> _DESCRIPTION OF THE TASK_
Scan the data for "hinge" and copy each matching line.

> _DATA FOR THIS TASK_
/-- The path a register access comes by (R528): CXL MMIO of the manager's logical device; an MGT packet with its SRC, its
SUBSCRIBER, its arrival port, whether it came by the chain relay (DEST 0xFFE); the firmware's internal port. -/
inductive Path where
  | mmio
  | mgt (node sub port : Nat) (relay : Bool)
  | fw
  deriving DecidableEq, Repr

/-- A CXL.mem request (R233, R513): logical device, host DPA, the MetaField/MetaValue state, byte enables of a partial
write, data, host tag. -/
structure CxlMem where
  ld : Nat
  hpa : Nat
  meta0 : Bool
  metaValue : Nat
  snp : Nat
  tag : Nat
  partialWr : Bool
  enables : Nat
  data : List Byte
  deriving DecidableEq, Repr

/-- A host's back-invalidate response (R233). -/
inductive BiRsp where
  | rspI | rspS | rspE
  deriving DecidableEq, Repr

/-- A flit as received: its 256 bytes (R290). -/
structure Flit where
  bytes : List Byte
  deriving DecidableEq, Repr

/-- A link control block as received: its 256 bytes (R309). -/
structure Lcb where
  bytes : List Byte
  deriving DecidableEq, Repr

/-- An SPDM request (R461): its transport (0 MCTP over I3C, 1 CXL DOE), the secured session it came in once its record has
verified, the fields that follow its code, in the order of DSP0274 (log entry 21), a vendor-defined request as R470 lays it out,
the certificate chain its sender authenticates with (empty without mutual authentication). -/
structure SpdmMsg where
  via : Nat
  session : Option Nat
  bytes : List Byte
  chain : List Byte
  deriving DecidableEq, Repr

/-- What the board gives at a cold start: the straps (R563), what has been written to the serial flash from outside since the last
start (byte address, value), the stacks that do not complete initialisation (bit n: stack n, R281), and the CXL link's width,
speed and 68-byte flit mode where the link comes up (R497). -/
structure BoardInputs where
  chainHead : Bool
  chainPort : Nat
  testMode : Bool
  flash : List (Nat × Byte)
  badStacks : Nat
  cxl : Option (Nat × Nat × Bool)
  deriving DecidableEq, Repr

/-- A mailbox command (R514, R519): the logical device whose mailbox it came by (16: the FM-owned LD), its input fields as numbers in the
order of CXL 3.1, and its data bytes where it has some. -/
structure Mailbox where
  ld : Nat
  args : List Nat
  data : List Byte
  deriving DecidableEq, Repr

/-- An HDM decoder as a host programs it (R515 to R517): base and size in HPA space, interleave ways and granularity in bytes, the DPA
it begins at (DPA Skip included), BI (HDM-DB), lock on commit. -/
structure HdmDecoder where
  base : Nat
  size : Nat
  ways : Nat
  gran : Nat
  dpa : Nat
  bi : Bool
  lock : Bool
  deriving DecidableEq, Repr
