/-- What the device sends that is not a Swiette packet: an MSI-X message of a logical device (R523), a walker read of host
memory by a logical device (R71, R72), a CXL response (R233, R513; kind 0 Cmp, 1 MemData, 2 MemData poisoned, 3 Cmp-S, 4 Cmp-E, with DevLoad * 256), a
back-invalidate snoop and a BIConflictAck (R233), a packet it addresses to itself, and the outputs of the other interfaces. -/
inductive Out where
  | msix (ld vec : Nat)
  | walkRead (ld walk addr len : Nat)
  | cxl (ld tag kind : Nat) (data : List Byte)
  | biSnp (ld line op : Nat)
  | biConflictAck (ld line : Nat)
  | self (p : Packet)
  | linkMsg (port : Nat) (bytes : List Byte)
  | flit (port seq : Nat) (bytes : List Byte)
  | sideband (bytes : List Byte)
  | mailbox (ld ret : Nat) (o : BoxOut)
  | tdo (bytes : List Byte)
  | spdm (via : Nat) (session : Option Nat) (r : SpdmRsp)
  deriving DecidableEq, Repr

/-- The state of the device. -/
structure State where
  /-- The commands that wait, first in first out (the model's own queue). -/
  pending : List Instr
  /-- Which of the three parts this is (R5). -/
  part : Part
  /-- Where the device stands between power-up and service. -/
  phase : Phase
  /-- Counter of free values drawn (the model's own, log entry 2). -/
  free : Nat
  /-- Identity for the next admitted request (the model's own). -/
  nextId : Nat
  /-- Register words by management offset; an unlisted word holds its reset value. -/
  regs : List (Nat × Nat)
  /-- 64-bit counters by the offset of their LO word (R444). -/
  cnts : List (Nat × Nat)
  /-- Counter snapshots by page base (R547). -/
  frozen : List (Nat × List (Nat × Nat))
  /-- Page bases whose block reset runs (R549). -/
  resetting : List Nat
  /-- Pool time in ns (R355). -/
  time : Nat
  /-- Latch and stage of the CXL MMIO path (R537, R538). -/
  mmio : PathSt
  /-- Latch and stage of the firmware path. -/
  fwp : PathSt
  /-- Per-source entries by node (R43). -/
  seqs : List (Nat × SeqEntry)
  /-- Admitted requests that have not committed, in order of arrival. -/
  reqs : List Req
  /-- The keyway translation unit. -/
  ktu : Ktu
  /-- The fault collector. -/
  flt : Flt
  /-- Sources of FATAL faults whose action (R440) is still to be taken within this step. -/
  acts : List Nat
  /-- The router. -/
  rtb : Rtb
  /-- Packets held for a link port (0 to 3 SWP, 4 and 5 hinge), oldest first. -/
  txq : List TxPkt
  /-- What the device has sent on its other interfaces, oldest first. -/
  lines : List Out
  /-- The traffic shaper. -/
  tsh : Tsh
  /-- The CXL port. -/
  cxl : Cxl
  /-- FATAL records still to be appended to the flash log within this step (R439). -/
  logq : List Rec
  /-- The hinge member and witness. -/
  hps : Hps
  /-- Sector data bytes by PPA after remapping (R278); an unlisted byte reads 0. -/
  mem : List Host.Cell
  /-- Check symbols, 8 bytes a sector at sector * 8 (R263); an unlisted byte reads 0xFF, so a never-written sector decodes UNCORRECTABLE (R28). -/
  chk : List Host.Cell
  /-- The stack controllers. -/
  sc : Sc
  /-- The ward dispatcher and engines. -/
  wrd : Wrd
  /-- The latch unit. -/
  lch : Lch
  /-- The energy planner's tallies. -/
  epl : Epl
  /-- The coherence directory. -/
  dir : Dir
  /-- The running PTN_INIT fill. -/
  init : Option InitJob
  /-- The Vorer core does not run: it missed its watchdog, was halted by the debug port, or an activation pauses it (R391, R454). -/
  fwDown : Bool
  /-- The link layers by port (0 to 3 SWP, 4 and 5 hinge). -/
  lnks : List (Nat × Lnk)
  /-- The Keeper's streams, sessions and anchors. -/
  kpr : Kpr
  /-- The board's pins. -/
  pins : Pins
  /-- READY has been reached since the last cold reset (R449). -/
  everReady : Bool
  /-- The serial flash (R484): bytes by offset; an unlisted byte reads 0xFF, erased. -/
  flash : List Host.Cell
  /-- Images, staging and settings. -/
  fw : Fw
  /-- Flits still to be sent with a corrupted CRC, by port (R451). -/
  inj : List (Nat × Nat)
  /-- What the board gives, as last sampled (R563): straps, stacks that do not initialise, the CXL link. -/
  board : BoardInputs
  /-- Link ports disabled after a FATAL fault, until a warm reset (R440, R544). -/
  failedPorts : List Nat
  deriving DecidableEq, Repr

/-- A step never stops with a fault: every command of the table has an effect or none. The one constructor names the access
the spec says cannot exist, a byte outside the pool's address space (R14); no meaning raises it (safe). -/
inductive Fault where
  | noSuchAddress
  deriving DecidableEq, Repr

/-- Why the model has no meaning for a command: only the dispatch of a command not modelled yet raises it (safe). -/
inductive Refusal where
  | notModelled (mnemonic : String)
  deriving DecidableEq, Repr

/-- The device in a cold reset, before its start has run (R446): every register at its reset value (RegTable), memory with
nothing listed, nothing queued. -/
def State.cold : State where
  pending := []
  part := .cv1275
  phase := .cold
  free := 0
  nextId := 0
  regs := []
  cnts := []
  frozen := []
  resetting := []
  time := 0
  mmio := ⟨none, none, none⟩
  fwp := ⟨none, none, none⟩
  seqs := []
  reqs := []
  ktu := ⟨[], [], [], [], [], [], [], 0, []⟩
  flt := ⟨[], [], [], none, false, 0⟩
  acts := []
  rtb := ⟨0, 0, none, none, 0, [], none, false, 0, 0, 0, 0⟩
  txq := []
  lines := []
  tsh := ⟨[], [], [], [], [], [], [], []⟩
  cxl := ⟨[], [], [], [], [], [], [], [], [], [], [], [], 0, [], [], [], false⟩
  logq := []
  hps := ⟨[], [], [], [], false, [], none, [], 0, [], [], 0, 0, false, 0, 0, 0, 0, 0, 0, 0, false, 0, 0, 0, 0, [], [], [], none, false, [], false, false, false, false, [], [], false⟩
  mem := []
  chk := []
  sc := ⟨[], [], [], [], [], [], [], [], [], [], [], [], [], [], [], [], [], [], [], [], [], 0, []⟩
  wrd := ⟨[], [], [], 0, []⟩
  lch := ⟨[], [], 0, false, [], false⟩
  epl := ⟨[], [], [], [], [], [], [], [], 0, 0, 0, 0, 0, 0, false, false, 0, 0, 0, [], false⟩
  dir := ⟨[], [], [], 1, [], [], [], [], [], [], [], [], []⟩
  init := none
  fwDown := false
  lnks := []
  kpr := ⟨[], [], [], [], [], 1, 0⟩
  pins := ⟨false, false, false, false, none⟩
  everReady := false
  flash := []
  fw := ⟨[], [], [], [], [], [], false, 0, 0, none, none, false, none, 0, none, false, [], 0, 0, 0, 0⟩
  inj := []
  board := ⟨false, 0, false, [], 0, none⟩
  failedPorts := []

/-- A board record (R489) whose entries hold the reset values of the registers they set, with the CRCs of its header and entries: its
bytes in the flash that are not 0xFF (log entry 37). -/
def boardCells : List Host.Cell :=
  let word (v : Nat) : List (BitVec 8) := (List.range 4).map fun i => BitVec.ofNat 8 (v / 256 ^ i)
  let entry (n crc : Nat) : List (BitVec 8) := word n ++ List.replicate 12 0 ++ word 3900 ++ List.replicate 1000 0 ++ word crc
  let crcs := [0x2E60E5C6, 0xE62FE5DA, 0x658FE3BF, 0xADC0E3A3, 0xB9BEE934, 0x71F1E928,
    0xF251EF4D, 0x3A1EEF51, 0xDAADFA63, 0x12E2FA7F, 0x9142FC1A, 0x590DFC06]
  let bytes := word 0x52425643 ++ word 0xC01 ++ List.replicate 52 0 ++ word 0xDA3AEF37 ++ (crcs.zipIdx.flatMap fun e => entry e.2 e.1)
  (bytes.zipIdx 0x210000).filterMap fun e => if e.1 = 0xFF then none else some (e.2, e.1)

/-- The machine right after a cold reset with its start-up (R446, R497): READY, nothing configured, no link trained. Log entry 37 names
what the start-up has left beside reset values: the Keeper runs and its random source is good, the stacks are up (R281), the
first plan is in force (R392), and the flash holds a board record. A cold start from the pins is the command PWR_GOOD_RISE on
`State.cold`. -/
def State.reset : State :=
  { State.cold with
    phase := .ready
    everReady := true
    pins := { State.cold.pins with pwrGood := true }
    flash := boardCells
    regs := [(0x2044, 3), (0x100044, 1), (0x110044, 1), (0x120044, 1), (0x130044, 1), (0x140044, 1), (0x150044, 1), (0x160044, 1),
      (0x170044, 1), (0x180044, 1), (0x190044, 1), (0x1A0044, 1), (0x1B0044, 1), (0x21005C, 1), (0x210078, 0xFFFFFFFF),
      (0x21007C, 0xFFFFFFFF), (0x210080, 0x2550), (0x210088, 0x989680)] }

end Sys2Proof.Machine
end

> _SOLVED EXERCISE_
  /-- Packets held for a link port (0 to 3 SWP, 4 and 5 hinge), oldest first. -/
  /-- The hinge member and witness. -/
  /-- The link layers by port (0 to 3 SWP, 4 and 5 hinge). -/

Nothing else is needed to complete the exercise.